Of course, it’s more than the multiplicity that makes twins so hard for me. It’s the test to my tolerance that I struggle with most. I really have worked hard to build my patience. I’ve had some real success - accompanied by some blunders for certain. But along come thing 1 and thing 2, and it presents a challenge like I’ve never experienced. It doesn’t just require double the patience, it requires multi-patience. I mean 7 different kinds of patience and understanding going in two directions at one time. It demands a diligence that has never been asked of me. It’s fantastic.

Having two babies has been the most challenging event in my life so far, and I am learning so much about myself and my limits. It’s making me look hard at the discrepancies in how I think I show up or want to, and how I actually show up in the world. I see when I get impatient, when I’m present, when I snap, when I want to cry, when I’m just tired or hungry too. It’s making me see myself wholly - good and bad. It’s testing my tolerance, not just of the babies but more so of my practice.

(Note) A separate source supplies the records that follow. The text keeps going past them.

/-! ### `Chip.setFlag` -/

@[simp] theorem Chip.setFlag_frz (f : Fld) (b : Bool) : (s.setFlag f b).frz = s.frz := rfl
@[simp] theorem Chip.setFlag_evt (f : Fld) (b : Bool) : (s.setFlag f b).evt = s.evt := rfl
@[simp] theorem Chip.setFlag_cnt (f : Fld) (b : Bool) : (s.setFlag f b).cnt = s.cnt := rfl
@[simp] theorem Chip.setFlag_mem (f : Fld) (b : Bool) : (s.setFlag f b).mem = s.mem := rfl
@[simp] theorem Chip.setFlag_valid (f : Fld) (b : Bool) : (s.setFlag f b).valid = s.valid := rfl
@[simp] theorem Chip.setFlag_flips (f : Fld) (b : Bool) : (s.setFlag f b).flips = s.flips := rfl
@[simp] theorem Chip.setFlag_ecc (f : Fld) (b : Bool) : (s.setFlag f b).ecc = s.ecc := rfl
@[simp] theorem Chip.setFlag_pmu (f : Fld) (b : Bool) : (s.setFlag f b).pmu = s.pmu := rfl
@[simp] theorem Chip.setFlag_thm (f : Fld) (b : Bool) : (s.setFlag f b).thm = s.thm := rfl
@[simp] theorem Chip.setFlag_flash (f : Fld) (b : Bool) : (s.setFlag f b).flash = s.flash := rfl
@[simp] theorem Chip.setFlag_cfg (f : Fld) (b : Bool) : (s.setFlag f b).cfg = s.cfg := rfl
@[simp] theorem Chip.setFlag_mbx (f : Fld) (b : Bool) : (s.setFlag f b).mbx = s.mbx := rfl
@[simp] theorem Chip.setFlag_spn (f : Fld) (b : Bool) : (s.setFlag f b).spn = s.spn := rfl
@[simp] theorem Chip.setFlag_sess (f : Fld) (b : Bool) : (s.setFlag f b).sess = s.sess := rfl
@[simp] theorem Chip.setFlag_alarms (f : Fld) (b : Bool) : (s.setFlag f b).alarms = s.alarms := rfl
@[simp] theorem Chip.setFlag_ports (f : Fld) (b : Bool) : (s.setFlag f b).ports = s.ports := rfl
@[simp] theorem Chip.setFlag_answers (f : Fld) (b : Bool) : (s.setFlag f b).answers = s.answers := rfl
@[simp] theorem Chip.setFlag_host (f : Fld) (b : Bool) : (s.setFlag f b).host = s.host := rfl
@[simp] theorem Chip.setFlag_quads (f : Fld) (b : Bool) : (s.setFlag f b).quads = s.quads := rfl
@[simp] theorem Chip.setFlag_rx (f : Fld) (b : Bool) : (s.setFlag f b).rx = s.rx := rfl
@[simp] theorem Chip.setFlag_tx (f : Fld) (b : Bool) : (s.setFlag f b).tx = s.tx := rfl
@[simp] theorem Chip.setFlag_framer (f : Fld) (b : Bool) : (s.setFlag f b).framer = s.framer := rfl
@[simp] theorem Chip.setFlag_hnk (f : Fld) (b : Bool) : (s.setFlag f b).hnk = s.hnk := rfl
@[simp] theorem Chip.setFlag_ply (f : Fld) (b : Bool) : (s.setFlag f b).ply = s.ply := rfl
@[simp] theorem Chip.setFlag_crl (f : Fld) (b : Bool) : (s.setFlag f b).crl = s.crl := rfl
@[simp] theorem Chip.setFlag_fly (f : Fld) (b : Bool) : (s.setFlag f b).fly = s.fly := rfl
@[simp] theorem Chip.setFlag_dma (f : Fld) (b : Bool) : (s.setFlag f b).dma = s.dma := rfl
@[simp] theorem Chip.setFlag_hka (f : Fld) (b : Bool) : (s.setFlag f b).hka = s.hka := rfl
@[simp] theorem Chip.setFlag_flt (f : Fld) (b : Bool) : (s.setFlag f b).flt = s.flt := rfl
@[simp] theorem Chip.setFlag_jtag (f : Fld) (b : Bool) : (s.setFlag f b).jtag = s.jtag := rfl
@[simp] theorem Chip.setFlag_i3c (f : Fld) (b : Bool) : (s.setFlag f b).i3c = s.i3c := rfl
@[simp] theorem Chip.setFlag_start (f : Fld) (b : Bool) : (s.setFlag f b).start = s.start := rfl
@[simp] theorem Chip.setFlag_straps (f : Fld) (b : Bool) : (s.setFlag f b).straps = s.straps := rfl
@[simp] theorem Chip.setFlag_fwReadySeen (f : Fld) (b : Bool) : (s.setFlag f b).fwReadySeen = s.fwReadySeen := rfl
@[simp] theorem Chip.setFlag_limited (f : Fld) (b : Bool) : (s.setFlag f b).limited = s.limited := rfl
@[simp] theorem Chip.setFlag_fresh (f : Fld) (b : Bool) : (s.setFlag f b).fresh = s.fresh := rfl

The last few years I learned that patience is a practice. It is cumulative. We aren’t just born patient or impatient with no hope of growth. We have to choose patience. We have to choose understanding. It’s an active and ongoing practice that requires attention and maintenance. But it is possible to grow your patience, that much I know for sure. The more you practice, the easier and more naturally it comes. You’ll learn to master that split second before you respond in a situation, and you’ll never have to show up in a way that doesn’t accord with how you want to show up in the world.

I used to hear parents scream at their children in public, drag them out of stores, even curse at them, and I would be so afraid that I could become that parent. I was afraid that I would lose my self so much in my own impatience and frustration and not even realize that I was being that parent.

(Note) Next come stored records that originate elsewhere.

-- ==== Sys2Proof/Laws/StillLanes.lean ====
section
/-! SUPPORT. The shared operations of memory, lanes, Fleyth, mailbox and hanks leave alone what the datapath leaves alone, one lemma each. -/

namespace Sys2Proof.Machine

set_option linter.unusedSimpArgs false

theorem Chip.draw_still (s : Chip) : s.draw.2.still = s.still := Chip.upd_still s ..

theorem Chip.setByte_still (s : Chip) (a : Nat) (v : Byte) : (Chip.setByte s a v).still = s.still := by
  unfold Chip.setByte
  simp only [Chip.upd_still]

theorem Chip.setBytes_still (s : Chip) (a : Nat) (l : List Byte) : (Chip.setBytes s a l).still = s.still := by
  unfold Chip.setBytes
  simp only [Chip.upd_still]

theorem Chip.putGran_still (s : Chip) (m : MemId) (i v : Nat) : (Chip.putGran s m i v).still = s.still := by
  unfold Chip.putGran
  dsimp only
  (repeat' split) <;> simp only [Chip.upd_still, Chip.setBytes_still]

theorem Chip.clearMemory_still (s : Chip) (m : MemId) : (Chip.clearMemory s m).still = s.still := by
  unfold Chip.clearMemory
  dsimp only
  (repeat' split) <;> simp only [Chip.upd_still]

theorem Chip.logFullLevel_still (s : Chip) : (Chip.logFullLevel s).still = s.still := by
  unfold Chip.logFullLevel
  simp only [Chip.setLevel_still]

theorem eccReg_quiet (a : Nat) (h : quiet a = true) : eccReg a = false := by
  cases hs : eccReg a with
  | false => rfl
  | true => rw [← serveReg_of_ecc a hs, serveReg_quiet a h]

theorem lanesReg_quiet (a : Nat) (h : quiet a = true) : lanesReg a = false := by
  cases hs : lanesReg a with
  | false => rfl
  | true => rw [← settleReg_of_lanes a hs, settleReg_quiet a h]

theorem Chip.logEcc_still (s : Chip) (q g : Nat) (k : EccKind) (b : Nat) : (s.logEcc q g k b).still = s.still :=
  (Calm.logEcc s q g k b).still eccReg_quiet

theorem Chip.setBucket_still (s : Chip) (b : Fin 3) (v : Nat) :
  (s.setBucket b v).still = s.still := (Calm.setBucket s b v).still eccReg_quiet

theorem Chip.fillBucket_still (s : Chip) (b : Fin 3) : (Chip.fillBucket s b).still = s.still := by
  unfold Chip.fillBucket
  dsimp only
  split <;> simp (disch := decide) only [Chip.raise_still, Chip.setBucket_still, Chip.setFldBit_still]

theorem Chip.readGran_still (s : Chip) (m : MemId) (i : Nat) : (Chip.readGran s m i).1.still = s.still := by
  unfold Chip.readGran
  dsimp only
  (repeat' split) <;> simp only [Chip.upd_still, Chip.fillBucket_still, Chip.logEcc_still, Chip.putGran_still, Chip.raise_still]

theorem Chip.readMem32_still (s : Chip) (m : MemId) (off : Nat) : (Chip.readMem32 s m off).1.still = s.still := by
  unfold Chip.readMem32
  simp only [Chip.readGran_still]

theorem Chip.writeMem32_still (s : Chip) (m : MemId) (off : Nat) (v : Word) : (Chip.writeMem32 s m off v).1.still = s.still := by
  unfold Chip.writeMem32
  dsimp only
  split <;> simp only [Chip.upd_still, Chip.putGran_still, Chip.readGran_still]

theorem Chip.putBytes_still (i : Nat) (m : MemId) (l : List Nat) (s : Chip) : (Chip.putBytes i m l s).still = s.still := by
  induction l generalizing i s with
  | nil => rfl
  | cons v t ih => exact (ih _ _).trans (Chip.putGran_still s m i v)

theorem Chip.writeBytes_still (s : Chip) (m : MemId) (off : Nat) (l : List Byte) : (s.writeBytes m off l).still = s.still :=
  Chip.putBytes_still _ _ _ _

theorem Chip.readGrans_still (n : Nat) (m : MemId) (i : Nat) (s : Chip) : (Chip.readGrans n m i s).1.still = s.still := by
  induction n generalizing i s with
  | zero => rfl
  | succ n ih => exact (ih _ _).trans (Chip.readGran_still s m i)

theorem Chip.readBytes_still (s : Chip) (m : MemId) (off n : Nat) : (s.readBytes m off n).1.still = s.still :=
  Chip.readGrans_still _ _ _ _

theorem Chip.rxMod_still (s : Chip) (n : Nat) (f : LineRx → LineRx) : (Chip.rxMod s n f).still = s.still := by
  unfold Chip.rxMod
  try dsimp only
  (repeat' split) <;> (first | with_reducible rfl | simp (disch := first | decide) only [Chip.upd_still])

theorem Chip.txMod_still (s : Chip) (n : Nat) (f : LineTx → LineTx) : (Chip.txMod s n f).still = s.still := by
  unfold Chip.txMod
  try dsimp only
  (repeat' split) <;> (first | with_reducible rfl | simp (disch := first | decide) only [Chip.upd_still])

theorem Chip.framerMod_still (s : Chip) (n : Nat) (f : Framer → Framer) : (Chip.framerMod s n f).still = s.still := by
  unfold Chip.framerMod
  try dsimp only
  (repeat' split) <;> (first | with_reducible rfl | simp (disch := first | decide) only [Chip.upd_still])

theorem Chip.hostMod_still (s : Chip) (h : Nat) (f : HostLane → HostLane) : (Chip.hostMod s h f).still = s.still := by
  unfold Chip.hostMod
  try dsimp only
  (repeat' split) <;> (first | with_reducible rfl | simp (disch := first | decide) only [Chip.upd_still])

In practicing mindfulness, I mean actively practicing and not just reading or saying it, you learn to keep life in front of you. You’ll find that there is a split second in between any event and your reaction to it. So long as you’re aware of yourself in the event, you can catch that split second and choose your response knowingly and carefully.

All the challenges will pass. Another family friend told me to enjoy everything now because it won’t be like this forever. They won’t need to be rocked to sleep forever. They won’t even want to be held forever. They won’t need to eat every 2 hours forever. We won’t have our middle of the night time together forever. They won’t fall asleep on my chest so I can’t get anything done forever. So enjoy it now. And just like that, everything about the struggles shifts.

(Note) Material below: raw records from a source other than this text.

theorem Chip.setVolt_still (s : Chip) (n v : Nat) : (s.setVolt n v).still = s.still := by
  unfold Chip.setVolt
  try dsimp only
  (repeat' split) <;> first | with_reducible rfl | simp (disch := first | decide | (apply quiet_ge; dsimp only [LRX_STATUS.VOLT_SET, LRX_STATUS.addr]; omega) | (intros; (try dsimp only); (repeat' split) <;> first | with_reducible rfl | simp (disch := first | decide | (apply quiet_ge; dsimp only [LRX_STATUS.VOLT_SET, LRX_STATUS.addr]; omega)) only [Chip.upd_still, Chip.raise_still, Chip.rxMod_still, Chip.setFld_still])) only [Chip.upd_still, Chip.raise_still, Chip.rxMod_still, Chip.setFld_still]

theorem Chip.setPlyRx_still (s : Chip) (st : Nat) : (Chip.setPlyRx s st).still = s.still := by
  unfold Chip.setPlyRx
  simp (disch := decide) only [Chip.setFld_still]

theorem Chip.request_still (s : Chip) (n : Nat) (ply : Bool) : (Chip.request s n ply).still = s.still := by
  unfold Chip.request
  simp (disch := first | (apply quiet_ge; dsimp only [TWF_PLY_STATUS.RX_LANE, TWF_PLY_STATUS.addr]; omega) | (intros; simp (disch := (apply quiet_ge; dsimp only [TWF_PLY_STATUS.RX_LANE, TWF_PLY_STATUS.addr]; omega)) only [Chip.upd_still, Chip.dropPins_still, Chip.setFld_still, Chip.when_still])) only [Chip.upd_still, Chip.dropPins_still, Chip.setFld_still, Chip.when_still]

theorem Chip.requestNone_still (s : Chip) : (Chip.requestNone s).still = s.still := by
  unfold Chip.requestNone
  simp only [Chip.request_still, Chip.setPlyRx_still]

theorem Chip.setPaired_still (s : Chip) (p : Option Nat) : (Chip.setPaired s p).still = s.still := by
  unfold Chip.setPaired
  dsimp only
  (repeat' split) <;> first | with_reducible rfl | simp (disch := first | (apply quiet_ge; dsimp only [CRL_LANE_CFG.DEADLINE, CRL_LANE_CFG.addr, CRL_LANE_STATUS.PAIRED, CRL_LANE_STATUS.addr]; omega) | (intros; simp (disch := (apply quiet_ge; dsimp only [CRL_LANE_CFG.DEADLINE, CRL_LANE_CFG.addr, CRL_LANE_STATUS.PAIRED, CRL_LANE_STATUS.addr]; omega)) only [Chip.upd_still, Chip.forAll_still, Chip.setFlag_still, Chip.setFld_still])) only [Chip.upd_still, Chip.forAll_still, Chip.setFlag_still, Chip.setFld_still]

They say God gives us only as much as we can handle. I suppose that's meant to help us believe that we are stronger than we think when we face a challenging situation. I believe God graced John and I with twins not because we could handle it, but because we can’t handle two babies. But guess what - we do have two! So we're riding along this new learning curve. We're figuring it out along the way, learning how to manage everything. There are no shortcuts or bail outs. Sometimes, it isn't so pretty. We make a mess of things often, but we're chugging along. And how lucky are we. It's the luckiest thing that has ever happened to us - the luckiest, and the hardest. Having twins wasn't an obstacele, it was an invitation - to grow. It's making us better and stronger and more patient.

And so it goes. Life is one long test of our tolerance. Life happens, and we learn to adjust. Everyone's path is different, some tests more challenging than others. Something good won't always come out of your situation, but something good can come out of any situation if you set forward to make it happen. The world is not working against you. The world is forever working in your favor. If it seems like the universe is giving you more than you can handle, it just may be so. However, it isn’t meant to break you down. Rather, it is meant to guide you to growth - to help you become invincible. It's guiding you into whatever it is you are meant to do.